Among the various "-ism"s that some (occasionally even I) may use to name the ways that I encounter my worlds, there is one I chose to treat by itself, and that is atheism. The label "atheist" most certainly applies to me, since I don't believe in any god and, beyond this, have no desire for any such being in the worlds I experience. But as Stirner pointed out more than 170 years ago, so many atheists are such utterly pious people, and it can be embarrassing to be associated with such dogmatic true believers.
It's not hard to distinguish pious atheists; the signs are obvious: an obsessive need to evangelize; endless attempts to show they are as moral as...the instigators of crusades and inquisitions, the perpetrators of jihads and witch-hunts; their references to Reason, or Science, or Humanity, or (in the case of marxist pietists) History, the abstract deities that they consider absolute and universal, that is, sacred. They are, in fact, no more atheist than the christian who does not believe in Allah, the moslem has no faith in Brahma, the hindu who rejects Ahura Mazda, the zoroastrian who has no use for Yahweh, or the jew who denies the Trinity. These pious atheists merely reject the gods of every religion except their own: rationalism, positivism, humanism, marxism...

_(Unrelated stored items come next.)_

-- ==== Sys2Proof/Machine/Described.lean ====
section
/-! DEFINITION. Described blocks: headers, elements, the choice of a scale, and the rewriting of a block (03 R65-R69, 11 R260,
R261). -/

namespace Sys2Proof.Machine

/-- Elements per block (R66); indices for cb2. -/
def Fmt.epb (f : Fmt) : Nat :=
  match f.bits with
  | 32 => 15
  | 16 => 31
  | 64 => 7
  | 8 => 62
  | 4 => 124
  | _ => 1

/-- Elements of a row (R260). -/
def Fmt.rowLanes (f : Fmt) : Nat := if f.bits = 0 then 0 else 2048 / f.bits

/-- A block's header: format code, nibble order, scale; byte 0 lowest. -/
def hdrFmt (h : BitVec 16) : BitVec 4 := seg h 0 4
def hdrNib (h : BitVec 16) : Bool := h.getLsbD 4
def hdrScale (h : BitVec 16) : Int := (seg h 8 8).toInt
def hdrZero (h : BitVec 16) : Bool := seg h 8 8 == 0x80

/-- The header of two bytes. -/
def hdrOf (b : List Byte) : BitVec 16 := BitVec.ofNat 16 (ofBytes (b.take 2))

/-- Whether a header raises FORMAT where format `want` is expected (R65); `row` for a load into a row. -/
def hdrFault (want : BitVec 4) (row : Bool) (h : BitVec 16) : Bool :=
  seg h 5 3 != 0 || (fmtOf (hdrFmt h)).bits == 0 || (hdrNib h && (fmtOf (hdrFmt h)).bits != 4)
    || (!hdrZero h && hdrFmt h != want)
    || (!hdrZero h && row && hdrFmt h == 12 && seg h 8 8 != 0)

/-- Element `j` of a block's 64 bytes (R66). -/
def blockElem (bits : Nat) (nib : Bool) (b : List Byte) (j : Nat) : Nat :=
  if bits = 4 then
    let x := (b.getD (2 + j / 2) 0).toNat
    if (j % 2 = 1) != nib then x / 16 else x % 16
  else ofBytes ((b.drop (2 + j * (bits / 8))).take (bits / 8))

/-- A value times a power of two. -/
def FVal.scale (v : FVal) (k : Int) : FVal :=
  match v with
  | .fin n m e => .fin n m (e + k)
  | x => x

/-- The value of an element of a format, a subnormal read as zero under FTZ (R73) (cb2 indices have none here). -/
def Fmt.value (f : Fmt) (ftz : Bool) (bits : Nat) : FVal :=
  match f with
  | .flt g => g.read ftz bits
  | .int i => FVal.ofInt (i.decode bits)
  | _ => FVal.ofInt bits

/-- A lane of LDRD from an exact value (R260). -/
def Fmt.loadLane (f : Fmt) (rm : Word) (v : FVal) (draw : Nat) : Nat × Flags :=
  match f with
  | .flt g => g.convert (g.modeFor (modeOf rm)) (ftzOf rm) false v draw
  | .int i =>
    match v with
    | .fin neg m e =>
      let (n, nx) := roundInt (modeOf rm).plain neg m e
      if n < i.lo ∨ i.hi < n then (i.encode (i.clamp n), fSAT) else (i.encode n, flagIf nx fNX)
    | _ => (0, 0)
  | _ => (0, 0)

/-- Element `j` of a block with its header as a row lane. -/
def blockLane (f : Fmt) (rm : Word) (h : BitVec 16) (b : List Byte) (j draw : Nat) : Nat × Flags :=
  if hdrZero h then (0, 0)
  else
    let x := blockElem f.bits (hdrNib h) b j
    match f with
    | .cb2 => (x, 0)
    | _ => f.loadLane rm ((f.value (ftzOf rm) x).scale (hdrScale h)) draw

/-- A row of LDRD from the bytes of its blocks, with the flags of its roundings (R260). -/
def DescRow.assemble (x : DescRow) (rm : Word) (draws : List Nat) (bytes : Nat × Phys × BitVec 16 → List Byte) : Row × Flags :=
  let f := fmtOf x.fmt
  let blocks := x.blocks.map (fun b => (b.1, b.2.2, bytes b))
  let res := (List.range x.lanes).map (fun j =>
    let i := x.first + j
    match blocks.find? (fun b => b.1 == i / f.epb) with
    | some (_, h, bs) => blockLane f rm h bs (i % f.epb) (draws.getD j 0)
    | none => (0, 0))
  (BitVec.ofNat 2048 (res.reverse.foldl (fun acc e => acc * 2 ^ f.bits + e.1 % 2 ^ f.bits) 0),
    res.foldl (fun a e => a ||| e.2) 0)

/-! ## Writing (R69, R261) -/

/-- Whether a finite value fits a format when it is scaled down by `s` and rounded to nearest even (R69.3). -/
def Fmt.fits (f : Fmt) (s : Int) (v : FVal) : Bool :=
  match v with
  | .fin neg m e =>
    match f with
    | .flt g => (g.round .rne false false neg m (e - s) false 0).2 &&& fOF == 0
    | .int i =>
      let (n, _) := roundInt .rne neg m (e - s)
      decide (i.lo ≤ n) && decide (n ≤ i.hi)
    | _ => true
  | _ => true

/-- The scale of a block over its elements (R69): none for a zero block; the flag says that no scale suffices. -/
def Fmt.pickScale (f : Fmt) (vs : List FVal) : Option (Int × Bool) :=
  if vs.all FVal.isZero then none
  else
    match (List.range 255).find? (fun (k : Nat) => vs.all (f.fits ((k : Int) - 127))) with
    | some k => some ((k : Int) - 127, false)
    | none => some (127, true)

/-- An element stored at a scale: its encoding and flags; `sat` converts in the saturating form (R69, R76). -/
def Fmt.storeElem (f : Fmt) (rm : Word) (sat : Bool) (s : Int) (tight : Bool) (v : FVal) (draw : Nat) : Nat × Flags :=
  match f with
  | .flt g =>
    match v with
    | .nan sig => if g.nan.isSome then (g.canon, flagIf sig fNV) else (0, fNV)
    | .inf neg => match g.inf with
      | some i => (g.signed neg i, 0)
      | none => (g.signed neg g.big, fNV)
    | .fin neg m e =>
      if tight && !f.fits s v then (g.signed neg g.big, fOF)
      else g.convert (g.modeFor (modeOf rm)) (ftzOf rm) sat (.fin neg m (e - s)) draw
  | .int i =>
    match v with
    | .nan _ => (0, fNV)
    | .inf neg => (i.encode (if neg then i.lo else i.hi), fNV)
    | .fin neg m e =>
      if tight && !f.fits s v then (i.encode (if neg then i.lo else i.hi), fSAT)
      else i.convert (modeOf rm) (.fin neg m (e - s))
  | _ => (match v with
    | .fin _ m _ => m
    | _ => 0, 0)

/-- The payload bytes of a block's elements, pads 0, the low nibble first. -/
def payload (bits : Nat) (xs : List Nat) : List Byte :=
  let v := xs.reverse.foldl (fun acc x => acc * 2 ^ bits + x % 2 ^ bits) 0
  leBytes 62 v

/-- A whole block written from its elements (R69): the 64 bytes, of which a zero block keeps its payload, and the flags. A
cb2 block keeps its indices at scale 0 (notes/assumptions 14: DEDUCED). -/
def encodeBlock (code : BitVec 4) (rm : Word) (sat : Bool) (vs : List FVal) (draws : List Nat) (old : List Byte) :
    List Byte × Flags :=
  let f := fmtOf code
  match f with
  | .cb2 => ([BitVec.ofNat 8 code.toNat, 0] ++ payload 16 (vs.map (fun v => (f.storeElem rm sat 0 false v 0).1)), 0)
  | _ =>
    match f.pickScale vs with
    | none => ([BitVec.ofNat 8 code.toNat, 0x80] ++ (old.drop 2).take 62, 0)
    | some (s, tight) =>
      let es := (List.range vs.length).map (fun j => f.storeElem rm sat s tight (vs.getD j (.fin false 0 0)) (draws.getD j 0))
      ([BitVec.ofNat 8 code.toNat, BitVec.ofInt 8 s] ++ payload f.bits (es.map Prod.fst),
        es.foldl (fun a e => a ||| e.2) 0)

/-- The elements of a block as a rewrite reads them back: +0 where it is malformed or of another format (R261). -/
def readBack (code : BitVec 4) (ftz : Bool) (b : List Byte) : List FVal :=
  let f := fmtOf code
  let h := hdrOf b
  (List.range f.epb).map (fun j =>
    if hdrZero h || hdrFault code false h then .fin false 0 0
    else (f.value ftz (blockElem f.bits (hdrNib h) b j)).scale (if code = 12 then 0 else hdrScale h))

/-- The block of a described stream with elements `first` to `first + vals.length - 1` replaced, block `blk` (R261). -/
def rewriteBlock (code : BitVec 4) (rm : Word) (sat : Bool) (blk first : Nat) (vals : List FVal) (draws : List Nat)
    (old : List Byte) : List Byte × Flags :=
  let e := (fmtOf code).epb
  let back := readBack code (ftzOf rm) old
  let vs := (List.range e).map (fun j =>
    let i := blk * e + j
    if first ≤ i ∧ i < first + vals.length then vals.getD (i - first) (.fin false 0 0) else back.getD j (.fin false 0 0))
  encodeBlock code rm sat vs draws old

/-- The values of a row's lanes in a tile's format, subnormals read as zero under FTZ (R73). -/
def rowValues (code : BitVec 4) (ftz : Bool) (v : Row) : List FVal :=
  let f := fmtOf code
  (List.range f.rowLanes).map (fun j => f.value ftz (lane f.bits v j).toNat)

end Sys2Proof.Machine
end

So if "atheist" is broad enough a term to include those who continue to cling to some abstraction as universal or absolute, as provider of "the answer" or "the truth", then perhaps I need a stronger term to express my unbelief. If, like the righteous rationalist, I can rattle off the brilliant reasons why there is no god, if, like like the pious positivist, I can show no god is need to explain the worlds around me, I also know bevies of bilious and bigoted believers will continue to cling to their easy, empty, anesthetizing answer: faith. A thing I happily no longer have at all.
Neither reason nor science led me to my unbelief. I'm glad that's the case, since each too easily lead to another faith. I grew up with a god ("the god of my fathers" as the faithful say), and that god nearly killed me. But in that very moment, I realized I had a choice. I could choose to kill my god. I could choose to live my life, create myself and my worlds without a god. And so I did and have continued to do for the last forty years. And I've found a beauty and wonder in my life and in the wild worlds I encounter that easy answers, benumbing belief, the festering folly of faith could only suffocate. Having made this choice, I can say I am proudly and joyfully godless. Not merely an atheist, like those whose disbelief in God is merely a cover for their belief in some other, abstract, impersonal Universal Absolute--some other deity to give them their easy answers--, but a genuinely GODLESS, genuinely faithful atheist.